|I've recently been spending some time up at the Lookout Arts Quarry. Besides summer being a perfect time for hanging out with the artsy folks there just for the season, for some of the best swimming around, and for spending time at/working on my cabin*, it is also a great time for working on all sorts of projects out there. I wanted to share a couple of my latest.
The first is a welcome sign to go along with my license plate-roofed info kiosk (covered here). I got the idea from a housesitting house. I'm super pleased with how it turned out. And with the remnants of the project, I can make oodles more signs! If I just had more things to say....

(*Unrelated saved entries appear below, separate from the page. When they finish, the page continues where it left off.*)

-- ==== Sys2Proof/Machine/Topology.lean ====
section
/-!
DEFINITION. The TOPOLOGY section (R226 to R229) and the exact values of the fields that the drop impedance tracker keeps.
-/

namespace Sys2Proof.Machine

namespace Canvas

/-- Is a TOPOLOGY section in force? -/
def hasTopo (c : Canvas) : Bool := (sectIdx c tyTOPOLOGY).isSome

def nNode (c : Canvas) : Nat := f c tyTOPOLOGY 0 4
def nDrop (c : Canvas) : Nat := f c tyTOPOLOGY 4 4
def xWait (c : Canvas) : Nat := f c tyTOPOLOGY 8 2
def hDepth (c : Canvas) : Nat := f c tyTOPOLOGY 10 2

/-- A field of a seat's parameter record (R229). -/
def balParam (c : Canvas) (seat off n : Nat) : Nat := f c tyTOPOLOGY (64 + 32 * seat + off) n

def bpLAG (c : Canvas) (n : Nat) : Nat := balParam c n 0 1
def bpFORGET (c : Canvas) (n : Nat) : Nat := balParam c n 1 1
def bpCSH (c : Canvas) (n : Nat) : Nat := balParam c n 2 1
def bpALARM_THR (c : Canvas) (n : Nat) : Nat := balParam c n 3 1
def bpALARM_N (c : Canvas) (n : Nat) : Nat := balParam c n 4 1
def bpNODE_N (c : Canvas) (n : Nat) : Nat := balParam c n 5 1
def bpW_BAL (c : Canvas) (n : Nat) : Nat := balParam c n 6 1
def bpW_IMP (c : Canvas) (n : Nat) : Nat := balParam c n 7 1
def bpW_TAM (c : Canvas) (n : Nat) : Nat := balParam c n 8 1
def bpRES_LO (c : Canvas) (n : Nat) : Nat := balParam c n 10 2
def bpRES_HI (c : Canvas) (n : Nat) : Nat := balParam c n 12 2
def bpRES_ALARM (c : Canvas) (n : Nat) : Nat := balParam c n 14 2
def bpIMP_RISE (c : Canvas) (n : Nat) : Nat := balParam c n 16 2
def bpEST_LIM (c : Canvas) (n : Nat) : Nat := balParam c n 18 2
def bpTWIN (c : Canvas) (n : Nat) : Nat := balParam c n 20 2
def bpCMIN (c : Canvas) (n : Nat) : Nat := balParam c n 22 2
def bpCMARGIN (c : Canvas) (n : Nat) : Nat := balParam c n 24 2
def bpI_MIN (c : Canvas) (n : Nat) : Nat := balParam c n 26 2
def bpV_NOM (c : Canvas) (n : Nat) : Nat := balParam c n 28 2
def bpEIN_MIN (c : Canvas) (n : Nat) : Nat := balParam c n 30 2

/-- A field of a node record (R227). -/
def nodeF (c : Canvas) (i off n : Nat) : Nat := f c tyTOPOLOGY (2112 + 32 * i + off) n

def nodeType (c : Canvas) (i : Nat) : Nat := nodeF c i 0 1
def nodeSeat (c : Canvas) (i : Nat) : Nat := nodeF c i 1 1
def nodeSpan (c : Canvas) (i : Nat) : Bool := bitOf (nodeF c i 2 1) 0
def nodeRefph (c : Canvas) (i : Nat) : Nat := bitsOf (nodeF c i 2 1) 2 1
def nodeParent (c : Canvas) (i : Nat) : Option Nat :=
  if nodeF c i 4 4 = 0x3FFFF then none else some (nodeF c i 4 4)
def nodeSupply (c : Canvas) (i : Nat) : Nat := bitsOf (nodeF c i 8 4) 19 0
def nodeHasSup (c : Canvas) (i : Nat) : Bool := bitOf (nodeF c i 8 4) 20
def nodeNL (c : Canvas) (i : Nat) : Nat := nodeF c i 12 4
def nodeLL (c : Canvas) (i : Nat) : Nat := nodeF c i 16 4
def nodeSRATED (c : Canvas) (i : Nat) : Nat := nodeF c i 20 4
def nodeG (c : Canvas) (i : Nat) : Nat := nodeF c i 24 4
def nodeHome (c : Canvas) (i : Nat) : Nat := nodeF c i 28 1
def nodeNpart (c : Canvas) (i : Nat) : Nat := nodeF c i 29 1

/-- A node's record. -/
def nodeRec (c : Canvas) (i : Nat) : Bytes := slice (body c tyTOPOLOGY) (2112 + 32 * i) 32

/-- The drop record that governs a slot: the first that names it (R228). -/
def dropOf (c : Canvas) (slot : Nat) : Option Bytes :=
  let b := body c tyTOPOLOGY
  ((List.range (nDrop c)).map fun i => slice b (2112 + 32 * nNode c + 8 * i) 8).find? fun r =>
    bitsOf (u r 0 4) 19 0 == slot

def dropPoly (r : Bytes) : Bool := bitOf (u r 0 4) 20
def dropDecl (r : Bytes) : Nat := bitsOf (u r 0 4) 22 21
def dropNode (r : Bytes) : Nat := bitsOf (u r 4 4) 16 0

/-- The nodes that a slot supplies. -/
def suppliedBy (c : Canvas) (slot : Nat) : List Nat :=
  (List.range (nNode c)).filter fun i => nodeHasSup c i && nodeSupply c i == slot

/-- The first node that passes a test on the way from node `i` to its root; `fuel` bounds the chain (R227: 4 nodes). -/
def firstUp (c : Canvas) (ok : Nat → Bool) (i : Nat) : Nat → Option Nat
  | 0 => none
  | n + 1 => if ok i then some i else match nodeParent c i with
    | some j => firstUp c ok j n
    | none => none

/-- A slot's nearest TRANSFORMER ancestor, and its nearest ancestor with a supply. -/
def xfmrOf (c : Canvas) (node : Nat) : Option Nat := firstUp c (fun i => nodeType c i == 2) node 8
def supOf (c : Canvas) (node : Nat) : Option Nat := firstUp c (nodeHasSup c) node 8

/-- The node whose reference ring a supply slot feeds: the nearest TRANSFORMER among its nodes (R237). -/
def refNodeOf (c : Canvas) (slot : Nat) : Option Nat := ((suppliedBy c slot).filter fun i => nodeType c i == 2).getLast?

end Canvas

/-- The exact value of a binary32 field (R236). -/
def f32 (w : Nat) : Rat :=
  let e := bitsOf w 30 23
  let m := bitsOf w 22 0
  let v : Rat :=
    if e = 0 then (m : Rat) / (2 ^ 149 : Nat)
    else if e < 150 then ((2 ^ 23 + m : Nat) : Rat) / (2 ^ (150 - e) : Nat)
    else if e < 255 then (((2 ^ 23 + m) * 2 ^ (e - 150) : Nat) : Rat)
    else 0
  if bitOf w 31 then -v else v

/-- The largest power of two, as an exponent, that is not above `n / d`. -/
def exp32 (n d : Nat) : Int :=
  let e : Int := (Nat.log2 n : Int) - (Nat.log2 d : Int)
  if n * 2 ^ (-e).toNat < d * 2 ^ e.toNat then e - 1 else e

/-- The binary32 bits of the magnitude `n / d`: exact where binary32 holds the value, otherwise the neighbour below or above it as
`up` says, at most the largest finite number. -/
def mag32 (n d : Nat) (up : Bool) : Nat :=
  if n = 0 then 0 else
  let e := max (exp32 n d) (-126)
  let a := n * 2 ^ (23 - e).toNat
  let b := d * 2 ^ (e - 23).toNat
  min ((e + 126).toNat * 2 ^ 23 + a / b + (if a % b ≠ 0 ∧ up = true then 1 else 0)) 0x7F7FFFFF

/-- The binary32 bits of an exact value (R236), rounded once, as it is stored: log entry 238. -/
def to32 (x : Rat) : Nat :=
  mag32 x.num.natAbs x.den (Config.roundAway x.num x.den) + (if x.num < 0 then 2 ^ 31 else 0)

/-- Round to the nearest integer; which way a tie goes is open. -/
def roundNear (x : Rat) : Int :=
  let two := 2 * x.num
  let lo := Int.fdiv two (2 * x.den : Nat)
  let r := two - lo * (2 * x.den : Nat)
  if r < x.den then lo
  else if r = x.den then (if Config.tie x.num x.den then lo + 1 else lo)
  else lo + 1

/-- Saturate an integer into an unsigned 16-bit field. -/
def satU16 (i : Int) : Nat := (max 0 (min i 65535)).toNat

/-- Saturate an integer into a signed 16-bit field. -/
def satS16 (i : Int) : Int := max (-32768) (min i 32767)

/-- The state of a node. -/
def Dev.node (d : Dev) (i : Nat) : NodeSt := SMap.get (fun _ => {}) d.bal.nodes i

/-- Change the state of a node. -/
def Dev.onNode (d : Dev) (i : Nat) (g : NodeSt → NodeSt) : Dev :=
  { d with bal := { d.bal with nodes := SMap.upd (fun _ => {}) d.bal.nodes i g } }

end Sys2Proof.Machine
end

The second project was one that I worked on over the spring but finally came to fruition recently. Up near my cabin, there's a gorgeous viewpoint lookout out over the whole quarry. But like most viewpoints, it was paired with a dangerous cliff. To keep it at least a little safe, we had DANGER tape strung up haphazardly which totally ruined the pristiness of the place. Well, I built what I call a highway viewpoint style guardrail to keep people safe but not ruin the beauty of the place, maybe even enhance it! I'm excited for a few trees to get removed and have it really be a place people can enjoy!
There are so many projects deserving of attention up there. It's nice to have the great weather to get up there and get some of them done. If you're ever in the area, make sure you allot some time to swing on by. I love giving tours! And maybe we'll even get you to chip in on a project or two.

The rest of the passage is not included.